In molte culture del medioevo...
Si parla di misteri ed enigmi soprannaturali, impossibili da risolvere se non da un uomo mandato dal divino o come minimo dal fato... Il mistero del sacro Graal..., il mito celtico di re Artù e la sua spada Excalibur, ambientata nel XIII secolo (vuoldire nel 1200) che è possibile forse, si sia sviluppato se non in Inghilterra, proprio in Italia, dopo la morte del cavaliere Galgano, in provincia di Siena a Chiusdino. La leggenda del cavaliere Galgano sembrerebbe una falsariga del racconto celtico della spada conficcata nella roccia, in realtà mai trovata se non nel racconto. A Chiusdino o sul luogo invece, è stata costruita una chiesetta, con una particolare volta dipinta con disegni concentrici bianchi e neri. Si potrebbe pensare ad una variazione della leggenda Arturiana, ma i dubbi sono rafforzati da una testimonianza incontestabile: non un semplice racconto leggendario, ma... una spada vera risalente al XII secolo è ancora oggi a Chiusdino, conficcata nella roccia!

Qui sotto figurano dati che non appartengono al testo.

theorem State.writeCmd_move (s : State) (v : Word) : Move s (s.writeCmd v) := by
  unfold State.writeCmd
  split
  · next h => exact .issue v h.1 h.2
  · exact .discard

theorem State.writeWidth_move (s : State) (v : Word) : Move s (s.writeWidth v) := by
  unfold State.writeWidth
  split
  · exact .settings _ s.height s.inLen
  · exact .discard

theorem State.writeHeight_move (s : State) (v : Word) : Move s (s.writeHeight v) := by
  unfold State.writeHeight
  split
  · exact .settings s.width _ s.inLen
  · exact .discard

theorem State.writeInLen_move (s : State) (v : Word) : Move s (s.writeInLen v) := by
  unfold State.writeInLen
  split
  · exact .settings s.width s.height v
  · exact .discard

theorem State.writeIn_move (s : State) {k : Nat} (b : Byte) (hk : k < s.cap) : Move s (s.writeIn k b) := by
  unfold State.writeIn
  split
  · exact .store k b hk
  · exact .discard

theorem State.regWrite_move (s : State) (off : Nat) (v : Word) : Move s (s.regWrite off v) := by
  rcases s.regWrite_cases off v with h | h | h | h | h | h | h <;> rw [h]
  · exact .stay
  · exact s.writeCtrl_move v
  · exact .clear v
  · exact s.writeCmd_move v
  · exact s.writeWidth_move v
  · exact s.writeHeight_move v
  · exact s.writeInLen_move v

theorem State.replyByte_move (s : State) (held : Option Byte) (mk : Byte → Reply) :
    Move s (s.replyByte held mk) := by
  rw [State.replyByte_frame]
  exact .read _ _

theorem hostAccess_move {a : HostAccess} {s t : State} (h : hostAccess a s = .next t) : Move s t := by
  rcases hostAccess_cases h with ⟨off, -, rfl⟩ | ⟨off, v, -, -, rfl⟩ | ⟨k, -, -, rfl⟩ | ⟨k, v, -, hk, rfl⟩ |
    ⟨k, -, -, rfl⟩ | ⟨k, v, -, -, rfl⟩
  · exact .read _ s.draws
  · exact s.regWrite_move off v
  · exact s.replyByte_move _ _
  · exact s.writeIn_move _ hk
  · exact s.replyByte_move _ _
  · exact .stay

theorem engineTurn_move {s t : State} (h : engineTurn s = .next t) : Move s t := by
  rcases engineTurn_cases h with ⟨-, rfl⟩ | ⟨hp, i, -, hexec⟩ | ⟨hp, -, rfl⟩
  · exact .stay
  · exact .command hp (exec_end hexec)
  · exact .command hp (.fault _)

/-- Every step takes its turn off the schedule and makes a move. -/
theorem step_move {s t : State} (h : step s = .next t) : Move { s with turns := s.turns.tail } t := by
  rcases step_cases h with ⟨-, hturn⟩ | ⟨a, -, hacc⟩ | ⟨-, rfl⟩
  · exact engineTurn_move hturn
  · exact hostAccess_move hacc
  · exact .reset

end Sys2Proof.Machine
end

section
/-! SUPPORT. The four invariants: each is kept by every move, so by every step; and how every command ends. -/

namespace Sys2Proof.Machine

open Sys2Proof Sys2Proof.Safety

/-! ## The flags and the fault latch -/

theorem CommandEnd.phase_idle {s t : State} (h : CommandEnd s t) : t.phase = .idle := by
  cases h <;> rfl

/-- A command either completes, with the fault latch as it was, or latches a fault, with DONE as it was (spec R200,
R207). -/
theorem CommandEnd.done_or_fault {s t : State} (h : CommandEnd s t) :
    (t.done = true ∧ t.err = s.err ∧ t.errinfo = s.errinfo) ∨
    (∃ k, t.err = some k ∧ t.errinfo = s.cmdl ∧ t.done = s.done) := by
  cases h with
  | fault k => exact .inr ⟨k, rfl, rfl, rfl⟩
  | faultWarned k => exact .inr ⟨k, rfl, rfl, rfl⟩
  | complete heff => exact .inl ⟨rfl, heff.err_eq, heff.errinfo_eq⟩

/-- Settles O8: the command answers a next state, and how it ends is one of the three of `CommandEnd`. -/
theorem everyCommandEndsIdle : Obligations.EveryCommandEndsIdle := by
  intro i s
  obtain ⟨t, h⟩ := exec_next i s
  exact ⟨t, h, (exec_end h).phase_idle, (exec_end h).done_or_fault⟩
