/-- Rows of the MAP page (06_hoistway_map.md). -/
def rowsMAP : List RegRow := [
  ⟨"MAP_CTL", 0x40, 1, 0, 1, 0, 0x3, 0, 0, 0, 0, 0, .shadowed⟩,
  ⟨"MAP_STAT", 0x44, 1, 0, 1, 0, 0, 0, 0, 0, 0, 0, .plain⟩,
  ⟨"MAP_GEN", 0x48, 1, 0, 1, 0, 0xffff, 0, 0, 0, 0, 0, .plain⟩,
  ⟨"MAP_PEER_GEN", 0x4c, 1, 0, 1, 0, 0, 0, 0, 0, 0, 0, .plain⟩,
  ⟨"MAP_POS", 0x50, 1, 0, 1, 0, 0, 0, 0, 0, 0, 0, .plain⟩,
  ⟨"MAP_RAW", 0x54, 1, 0, 1, 0, 0, 0, 0, 0, 0, 0, .plain⟩,
  ⟨"MAP_CORR", 0x58, 1, 0, 1, 0, 0, 0, 0, 0, 0, 0, .plain⟩,
  ⟨"MAP_STOPWIN", 0x5c, 1, 0, 1, 0, 0, 0, 0, 0, 0, 0, .plain⟩,
  ⟨"MAP_FLASH_A", 0x60, 1, 0, 1, 0, 0xffff0000, 0, 0, 0, 0, 0x8000000, .shadowed⟩,
  ⟨"MAP_FLASH_B", 0x64, 1, 0, 1, 0, 0xffff0000, 0, 0, 0, 0, 0xc000000, .shadowed⟩,
  ⟨"MAP_FLASH_TRL", 0x68, 1, 0, 1, 0, 0xffff0000, 0, 0, 0, 0, 0x100000, .shadowed⟩,
  ⟨"MAP_RELOAD", 0x6c, 1, 0, 1, 0, 0, 0, 0x1, 0, 0, 0, .plain⟩,
  ⟨"MAP_MARK_BASE", 0x70, 1, 0, 1, 0, 0xffffffff, 0, 0, 0, 0, 0x83800000, .shadowed⟩,
  ⟨"MAP_MARK_CNT", 0x74, 1, 0, 1, 0, 0x1fff, 0, 0, 0, 0, 0, .shadowed⟩,
  ⟨"MAP_LRN_CFG", 0x78, 1, 0, 1, 0, 0xfffffff, 0, 0, 0, 0, 0x40032, .shadowed⟩,
  ⟨"MAP_LRN_SD", 0x7c, 1, 0, 1, 0, 0xffff, 0, 0, 0, 0, 0x1f4, .shadowed⟩,
  ⟨"MAP_LRN_STAT", 0x80, 1, 0, 1, 0, 0, 0, 0, 0, 0, 0, .plain⟩,
  ⟨"MAP_REB_CTL", 0x84, 1, 0, 1, 0, 0x3ff03ff, 0, 0xc0000000, 0, 0, 0, .plain⟩,
  ⟨"MAP_REB_STAT", 0x88, 1, 0, 1, 0, 0, 0, 0, 0, 0, 0, .plain⟩,
  ⟨"MAP_DEFER", 0x8c, 1, 0, 1, 0, 0, 0, 0, 0, 0, 0, .plain⟩,
  ⟨"MAP_LNDn_POS", 0x1000, 256, 0x10, 1, 0, 0xffffffff, 0, 0, 0, 0, 0, .shadowed⟩,
  ⟨"MAP_LNDn_COR", 0x1004, 256, 0x10, 1, 0, 0xffff, 0, 0, 0, 0, 0, .shadowed⟩,
  ⟨"MAP_LNDn_ATTR", 0x1008, 256, 0x10, 1, 0, 0xfff0007, 0, 0, 0, 0, 0, .shadowed⟩,
  ⟨"MAP_DIRn", 0x2000, 1024, 0x4, 1, 0, 0x7f0000, 0x8000000, 0x3000000, 0, 0, 0, .plain⟩]

/-- Rows of the PRF page (07_motion_profile.md). -/
def rowsPRF_0 : List RegRow := [
  ⟨"PRF_VCAP", 0x40, 1, 0, 1, 0, 0, 0, 0, 0, 0, 0, .plain⟩,
  ⟨"PRF_VCAP_SRC", 0x44, 1, 0, 1, 0, 0, 0, 0, 0, 0, 0, .plain⟩,
  ⟨"PRF_WCAP", 0x48, 1, 0, 1, 0, 0xffffffff, 0, 0, 0, 0, 0x7fffffff, .plain⟩,
  ⟨"PRF_MCAP", 0x4c, 1, 0, 1, 0, 0, 0, 0, 0, 0, 0, .plain⟩,
  ⟨"PRF_DCAP", 0x50, 1, 0, 1, 0, 0, 0, 0, 0, 0, 0, .plain⟩,
  ⟨"PRF_DSTOP", 0x54, 1, 0, 1, 0, 0, 0, 0, 0, 0, 0, .plain⟩,
  ⟨"PRF_LND", 0x58, 1, 0, 1, 0, 0, 0, 0, 0, 0, 0, .plain⟩,
  ⟨"PRF_AXn_CFG", 0x100, 4, 0x80, 1, 0, 0xff1133, 0, 0, 0, 0, 0x640020, .shadowed⟩,
  ⟨"PRF_AXn_VMAX", 0x104, 4, 0x80, 1, 0, 0xffffffff, 0, 0, 0, 0, 0, .shadowed⟩,
  ⟨"PRF_AXn_AMAX", 0x108, 4, 0x80, 1, 0, 0xffffffff, 0, 0, 0, 0, 0, .shadowed⟩,
  ⟨"PRF_AXn_DMAX", 0x10c, 4, 0x80, 1, 0, 0xffffffff, 0, 0, 0, 0, 0, .shadowed⟩,
  ⟨"PRF_AXn_JMAX", 0x110, 4, 0x80, 1, 0, 0xffffffff, 0, 0, 0, 0, 0, .shadowed⟩,
  ⟨"PRF_AXn_PLIM_LO", 0x114, 4, 0x80, 1, 0, 0xffffffff, 0, 0, 0, 0, 0, .shadowed⟩,
  ⟨"PRF_AXn_PLIM_HI", 0x118, 4, 0x80, 1, 0, 0xffffffff, 0, 0, 0, 0, 0xffffffff, .shadowed⟩,
  ⟨"PRF_AXn_TGT", 0x11c, 4, 0x80, 1, 0, 0xffffffff, 0, 0, 0, 0, 0, .plain⟩,
  ⟨"PRF_AXn_CMD", 0x120, 4, 0x80, 1, 0, 0, 0, 0, 0xff0f, 0, 0, .plain⟩,
  ⟨"PRF_AXn_RES", 0x124, 4, 0x80, 1, 0, 0, 0, 0, 0, 0, 0, .plain⟩,
  ⟨"PRF_AXn_STAT", 0x128, 4, 0x80, 1, 0, 0, 0x40, 0, 0, 0, 0, .plain⟩,
  ⟨"PRF_AXn_SP_POS", 0x12c, 4, 0x80, 1, 0, 0, 0, 0, 0, 0, 0, .plain⟩,
  ⟨"PRF_AXn_SP_SPD", 0x130, 4, 0x80, 1, 0, 0, 0, 0, 0, 0, 0, .plain⟩,
  ⟨"PRF_AXn_SP_ACC", 0x134, 4, 0x80, 1, 0, 0, 0, 0, 0, 0, 0, .plain⟩,
  ⟨"PRF_AXn_REMAIN", 0x138, 4, 0x80, 1, 0, 0, 0, 0, 0, 0, 0, .plain⟩,
  ⟨"PRF_AXn_GR_CFG", 0x13c, 4, 0x80, 1, 0, 0x10f, 0, 0, 0, 0, 0xf, .shadowed⟩,
  ⟨"PRF_AXn_GR_RATIO", 0x140, 4, 0x80, 1, 0, 0xffffffff, 0, 0, 0, 0, 0x10001, .shadowed⟩]

/-- Rows of the PRF page (07_motion_profile.md). -/
def rowsPRF_1 : List RegRow := [
  ⟨"PRF_AXn_GR_NEXT", 0x144, 4, 0x80, 1, 0, 0xffffffff, 0, 0, 0, 0, 0x10001, .plain⟩,
  ⟨"PRF_AXn_GR_AT", 0x148, 4, 0x80, 1, 0, 0xffffffff, 0, 0, 0, 0, 0, .plain⟩,
  ⟨"PRF_AXn_GR_BLEND", 0x14c, 4, 0x80, 1, 0, 0xffffffff, 0, 0, 0, 0, 0, .shadowed⟩,
  ⟨"PRF_AXn_STALL", 0x150, 4, 0x80, 1, 0, 0x30fffff, 0, 0, 0, 0, 0x43800, .shadowed⟩,
  ⟨"PRF_AXn_LANG", 0x154, 4, 0x80, 1, 0, 0xffff, 0, 0, 0, 0, 0, .output⟩,
  ⟨"PRF_AXn_STALL_VMIN", 0x158, 4, 0x80, 1, 0, 0xffffffff, 0, 0, 0, 0, 0x5000, .shadowed⟩,
  ⟨"PRF_AXn_ATGT", 0x15c, 4, 0x80, 1, 0, 0, 0, 0, 0, 0, 0, .plain⟩,
  ⟨"PRF_STPk_CTL", 0x400, 2, 0x20, 1, 0, 0xffff0033, 0, 0, 0, 0, 0x64c800, .shadowed⟩,
  ⟨"PRF_STPk_LEN", 0x404, 2, 0x20, 1, 0, 0xffffffff, 0, 0, 0, 0, 0x80, .shadowed⟩,
  ⟨"PRF_STPk_CNT", 0x408, 2, 0x20, 1, 0, 0, 0, 0, 0, 0, 0, .plain⟩,
  ⟨"PRF_STPk_IVAL", 0x40c, 2, 0x20, 1, 0, 0, 0, 0, 0, 0, 0, .plain⟩,
  ⟨"PRF_STPk_STAT", 0x410, 2, 0x20, 1, 0, 0, 0x1, 0, 0, 0, 0, .plain⟩]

Invertendo l' eterno corso sull onda.., narriamo di leggende e costumi medievali, solo apparentemente slegati dal contesto del vino, ma in realtà è vero proprio il contrario. La vita di ogni giorno, il consumo del vino, come sì facevano i calcoli in quel tempo, (con un pò di logica e buonsenso). Metteremo a confronto vino e matemetica moderna, con il vino e la matematica del glorioso "tempo dimenticato" .

Ma oggi, la nostra matematica moderna aiuta, o... complica la soluzione di semplici calcoli? da quì nasce un enigma.
Nell antico "periodo dimenticato" la logica ed il buon senso erano vitali per superare difficoltà, per effettuare calcoli e per svelare enigmi e misteri, oltre che per risolvere i problemi della vita reale . Allo stesso modo, un vino doveva essere veramente "speciale" per essere conservato a lungo senza artifizi che ne diminuissero la qualità. Alcune leggende medievali parlano di vini ben conservati per oltre 100 anni!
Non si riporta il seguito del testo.